Die Rolle als Altmaiers Sparringspartner war Peter Brandt, Emeritus für Neuere Geschichte an der Fernuniversität in Hagen, zugedacht. Der Spezialist für die Geschichte der Arbeiterbewegung wie auch für die Deutsche Frage machte jedoch von Beginn an klar, daß er nicht gedenke, den Reichskanzler zu verdammen. Im Gegenteil. Über die historische Bedeutung Bismarcks waren sich die Diskutanten im Prinzip einig, Brandts kritische Bemerkungen bezogen sich lediglich auf einige Details, bei denen ihm der „weiße Revolutionär“ nicht reformwillig genug war.

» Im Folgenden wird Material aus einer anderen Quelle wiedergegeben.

-- ==== Sys2Proof/Machine/Aud.lean ====
section
/-!
DEFINITION. The audio path of AUD: sample rings, concealment, media clock, gain, modulators, capture rings, talker and
listener contexts, TDM ports (18_audio_path.md R650 to R688).
-/
namespace Sys2Proof.Machine

def State.ach (s : State) (c : Nat) : AudCh := mget (fun _ => AudCh.reset) s.aud.ch c

def State.setAch (s : State) (c : Nat) (x : AudCh) : State :=
  { s with aud.ch := mput (fun _ => AudCh.reset) s.aud.ch c x }

/-- AUD runs: it is on, and the AUD/PWS PLL has not stopped it (R698, R699). -/
def audRuns (s : State) : Bool := s.up islAUD && s.flag R.AUD_STAT_RUN && decide (s.aud.stopped = none)

/-- A signed 32-bit number. -/
def sint (w : Word) : Int := w.toInt

/-- The word of an integer, modulo 2^32. -/
def wordOf (i : Int) : Word := BitVec.ofInt 32 i

/-! Packet memory as AUD sees it: BAR2 offsets wrap at 16 MiB (R943), and the frame reserve takes no write (R667). -/

def pktRd32 (s : State) (a : Nat) : Word :=
  BitVec.ofNat 32 (leNat ((List.range 4).map fun i => s.pkt.rd ((a + i) % 2 ^ 24)))

def pktWrByte (s : State) (a : Nat) (b : Byte) : State :=
  let a := a % 2 ^ 24
  if a ≥ 0xD00000 then s else s.setPkt (s.pkt.wr a b)

def pktWrBytes (a : Nat) (bs : List Byte) (s : State) : State :=
  (bs.zipIdx).foldl (fun s p => pktWrByte s (a + p.2) p.1) s

def pktWr32 (a : Nat) (w : Word) (s : State) : State := pktWrBytes a (leBytes 4 w.toNat) s

/-! Channel sample rings (R656 to R664). -/

/-- The log of a ring's size, held to 6 to 16 (R656, R667, R701). -/
def ringLog (v : Nat) : Nat := clampNat 6 16 v

def chLog (s : State) (c : Nat) : Nat := ringLog (s.get (R.AUD_CH_CFG_LOG c))

/-- The address of a ring position (R656). -/
def ringAddr (base log : Nat) (p : Word) : Nat := base / 64 * 64 + 4 * (p.toNat % 2 ^ log)

def chSample (s : State) (c : Nat) : Word :=
  pktRd32 s (ringAddr (s.get (R.AUD_CH_BASE_BASE c)) (chLog s c) (s.rd (R.AUD_CH_RPOS c)))

/-- How far the writer is ahead, signed (R660). -/
def chLead (s : State) (c : Nat) : Int := sint (s.rd (R.AUD_CH_WPOS c) - s.rd (R.AUD_CH_RPOS c))

def chAvailable (s : State) (c : Nat) : Bool := decide (chLead s c > 0) && decide (chSample s c ≠ 0x80000000)

/-- Shows the overrun condition; its beginning is an N80 cause (R660). -/
def ovrCheck (c : Nat) (s : State) : State :=
  let now := decide (chLead s c > 2 ^ chLog s c)
  let was := s.flag (R.AUD_CH_STAT_OVR c)
  let s := s.set (R.AUD_CH_STAT_OVR c) (b2n now)
  if now && !was then cause R.AUD_NSTAT_OVR 80 s else s

def fadeLen (s : State) (c : Nat) : Nat := max 1 (s.get (R.AUD_CH_CFG_FADE c))

/-- Plays the sample at RPOS, with the fade-in that follows concealment (R662). -/
def playSample (c : Nat) (s : State) : State :=
  let x := s.ach c
  let f := fadeLen s c
  let v := sint (chSample s c)
  let out := if x.fade = 0 ∨ x.fade > f then v else (v * x.fade).tdiv f
  let s := s.set (R.AUD_CH_STAT_CONC c) 0
  s.setAch c { x with x := out, last := out, played := true, conc := 0,
                      fade := if x.fade = 0 ∨ x.fade ≥ f then 0 else x.fade + 1 }

/-- Conceals one sample (R662, R663). -/
def concealSample (c : Nat) (s : State) : State :=
  let x := s.ach c
  let f := fadeLen s c
  let j := x.conc + 1
  let out := if j ≤ f then (x.last * ((f : Int) - j)).tdiv f else 0
  let s := (s.setAch c { x with x := out, conc := j, fade := 1 }).bump (R.AUD_CH_CONC c)
  if x.played && decide (x.conc = 0) then
    cause ⟨R.AUD_NSTAT, c, 1⟩ 80 (s.set (R.AUD_CH_STAT_CONC c) 1)
  else s

/-- One ring-rate instant of a channel (R659, R660, R662). -/
def ringInstant (c : Nat) (s : State) : State :=
  let x := s.ach c
  let start := s.rd64 (R.AUD_CH_TSTART_LO c)
  let s :=
    if x.armed && (decide (start = 0) || decide (start ≤ s.tnow islAUD)) then
      (s.setAch c { x with armed := false }).set (R.AUD_CH_STAT_PLAYING c) 1
    else s
  if !s.flag (R.AUD_CH_STAT_PLAYING c) then s
  else
    let s := if chAvailable s c then playSample c s else concealSample c s
    let s := s.setAch c { s.ach c with rtime := s.tnow islAUD, conv := Config.convIn (s.ach c).conv (s.ach c).x }
    ovrCheck c (s.wr (R.AUD_CH_RPOS c) (s.rd (R.AUD_CH_RPOS c) + 1))

/-- Stops a channel whose EN was written 0 (R659). -/
def chStop (c : Nat) (s : State) : State :=
  if (s.ach c).stopping then
    let s := (s.set (R.AUD_CH_STAT_PLAYING c) 0).set (R.AUD_CH_STAT_CONC c) 0
    s.setAch c { s.ach c with stopping := false, armed := false, x := 0 }
  else s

So entspann sich im Zentrum des politischen Berlin kein heftiger, polarisiserender Schlagabtausch, sondern ein unterhaltsam-intellektuelles Pingpong, dem man mit Gewinn lauschen konnte.

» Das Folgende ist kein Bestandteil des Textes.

-- ==== Sys2Proof/Machine/Fwd.lean ====
section
/-!
DEFINITION. Forwarding tables: the FDB, learning, aging, longest-prefix match, table commands and the auditor
(15_forwarding_learning.md R544 to R579).
-/
namespace Sys2Proof.Machine

/-! Table memory and uncorrectable words (R544, R574). -/

def tblBytes (s : State) (o n : Nat) : List Byte := s.fwd.mem.rdBytes o n

/-- The uncorrectable words among the bytes o to o + n - 1. -/
def badWords (s : State) (o n : Nat) : List Nat :=
  ((List.range ((o + n + 7) / 8 - o / 8)).map (o / 8 + ·)).filter fun w => mget (fun _ => false) s.fwd.bad w

/-- Pushes an event; a full FIFO loses it (R573, R574). -/
def pushEvent (off kind : Nat) (s : State) : State :=
  if s.fwd.events.length ≥ 32 then s.set R.FWD_AUD_STAT_OVF 1
  else { s with fwd.events := s.fwd.events ++ [off % 2 ^ 22 + kind * 2 ^ 28 + 2 ^ 31] }

/-- A reader meets an uncorrectable word: one event for each word (R574). -/
def meetBad (s : State) (w : Nat) : State :=
  if mget (fun _ => false) s.fwd.told w then s
  else
    let s := { s with fwd.told := mput (fun _ => false) s.fwd.told w true }
    cause R.FWD_NSTAT_ECC 60 (pushEvent (8 * w) 2 s)

def meetAll (ws : List Nat) (s : State) : State := ws.foldl meetBad s

/-- Writes bytes of table memory; a written word is correctable again. -/
def tblWrite (o : Nat) (bs : List Byte) (s : State) : State :=
  let ws := (List.range ((o + bs.length + 7) / 8 - o / 8)).map (o / 8 + ·)
  { s with fwd.mem := s.fwd.mem.wrBytes o bs
           fwd.bad := ws.foldl (fun m w => mput (fun _ => false) m w false) s.fwd.bad
           fwd.told := ws.foldl (fun m w => mput (fun _ => false) m w false) s.fwd.told }

/-! The forwarding database (R546 to R548). -/

/-- The 13-bit index of a key in a way (R546). -/
def fdbSlot (mac : List Byte) (vid w : Nat) : Nat :=
  w * 8192 + crc32 (mac.take 6 ++ [BitVec.ofNat 8 vid, BitVec.ofNat 8 (vid / 256 % 16 + w * 16)]) % 8192

def fdbOff (idx : Nat) : Nat := 0x24000 + 16 * idx

def fdbBytes (s : State) (idx : Nat) : List Byte := tblBytes s (fdbOff idx) 16

def fdbBad (s : State) (idx : Nat) : List Nat := badWords s (fdbOff idx) 16

/-- Fields of an entry (R547). -/
def fdbMac (e : List Byte) : List Byte := e.take 6
def fdbTag (e : List Byte) : Nat := leNat (sliceOf e 6 2)
def fdbVid (e : List Byte) : Nat := fdbTag e % 4096
def fdbValid (e : List Byte) : Bool := bitOf (fdbTag e) 12
def fdbStatic (e : List Byte) : Bool := bitOf (fdbTag e) 13
def fdbLearned (e : List Byte) : Bool := bitOf (fdbTag e) 14
def fdbMask (e : List Byte) : Nat := leNat (sliceOf e 8 2) % 512
def fdbHit (e : List Byte) : Bool := bitOf (leNat (sliceOf e 10 1)) 0
def fdbUser (e : List Byte) : Nat := leNat (sliceOf e 12 4)

/-- An entry's bytes. -/
def fdbMake (mac : List Byte) (tag mask : Nat) (hit : Bool) (user : Nat) : List Byte :=
  (mac ++ List.replicate 6 0).take 6 ++ leBytes 2 tag ++ leBytes 2 mask ++ [BitVec.ofNat 8 (b2n hit), 0] ++ leBytes 4 user

/-- The lowest way whose entry matches a key (R548). -/
def fdbFind (s : State) (mac : List Byte) (vid : Nat) : Option Nat :=
  ((List.range 4).map (fdbSlot mac vid)).find? fun i =>
    let e := fdbBytes s i
    (fdbBad s i).isEmpty && fdbValid e && decide (fdbMac e = mac.take 6) && decide (fdbVid e = vid)

/-- The lowest invalid or uncorrectable way of a key. -/
def fdbRoom (s : State) (mac : List Byte) (vid : Nat) : Option Nat :=
  ((List.range 4).map (fdbSlot mac vid)).find? fun i => !(fdbBad s i).isEmpty || !fdbValid (fdbBytes s i)

/-- The uncorrectable words that a search of a key passes. -/
def fdbPassed (s : State) (mac : List Byte) (vid : Nat) : List Nat :=
  ((List.range 4).map (fdbSlot mac vid)).flatMap (fdbBad s)

/-! Learning (R549 to R553). -/

def lrnRate (s : State) : Nat := clampNat 1 4096 (s.get R.FWD_LRN_RATE_PER_S)
def lrnBurst (s : State) : Nat := clampNat 1 4096 (s.get R.FWD_LRN_RATE_BURST)

/-- The learn bucket now, in units of 10^-9 token (R551). -/
def lrnTokens (s : State) : Nat :=
  let cap := lrnBurst s * 10 ^ 9
  match s.fwd.bucket with
  | none => cap
  | some (n, t) => min cap (n + (s.tnow islTBL - t) * lrnRate s)

/-- The bucket as it has filled until now, at the rate in force so far (R551). -/
def lrnSettle (s : State) : State := { s with fwd.bucket := some (lrnTokens s, s.tnow islTBL) }

/-- Shows the head record and the count (R553). -/
def lrnShow (s : State) : State :=
  let (w0, w1, w2, w3) := s.fwd.learn.headD (0, 0, 0, 0)
  let put (k w : Nat) (s : State) : State := s.wr (R.FWD_LRN_REC k) (BitVec.ofNat 32 w)
  put 3 w3 (put 2 w2 (put 1 w1 (put 0 w0 (s.set R.FWD_LRN_STAT_COUNT s.fwd.learn.length))))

Der Jurist Altmaier erwies sich dabei als ausgesprochen profunder Kenner der Materie, sprach wohltuend wenig wie ein Politiker, sondern diskutierte auf Augenhöhe mit den anwesenden Fachhistorikern. Ein Herzensanliegen war dem Minister („In meiner Wohnung hängt ein Bismarck-Porträt – und eins von Adenauer“) dabei, wie er betonte, mit einer Legende aufzuräumen: jener, wonach Bismarck außenpolitisch ein System erschaffen habe, das nur von ihm beherrscht werden konnte. Dies, so Altmaier, sei bloß eine faule Ausrede der Nachfolger, die an dieser Herausforderung scheiterten.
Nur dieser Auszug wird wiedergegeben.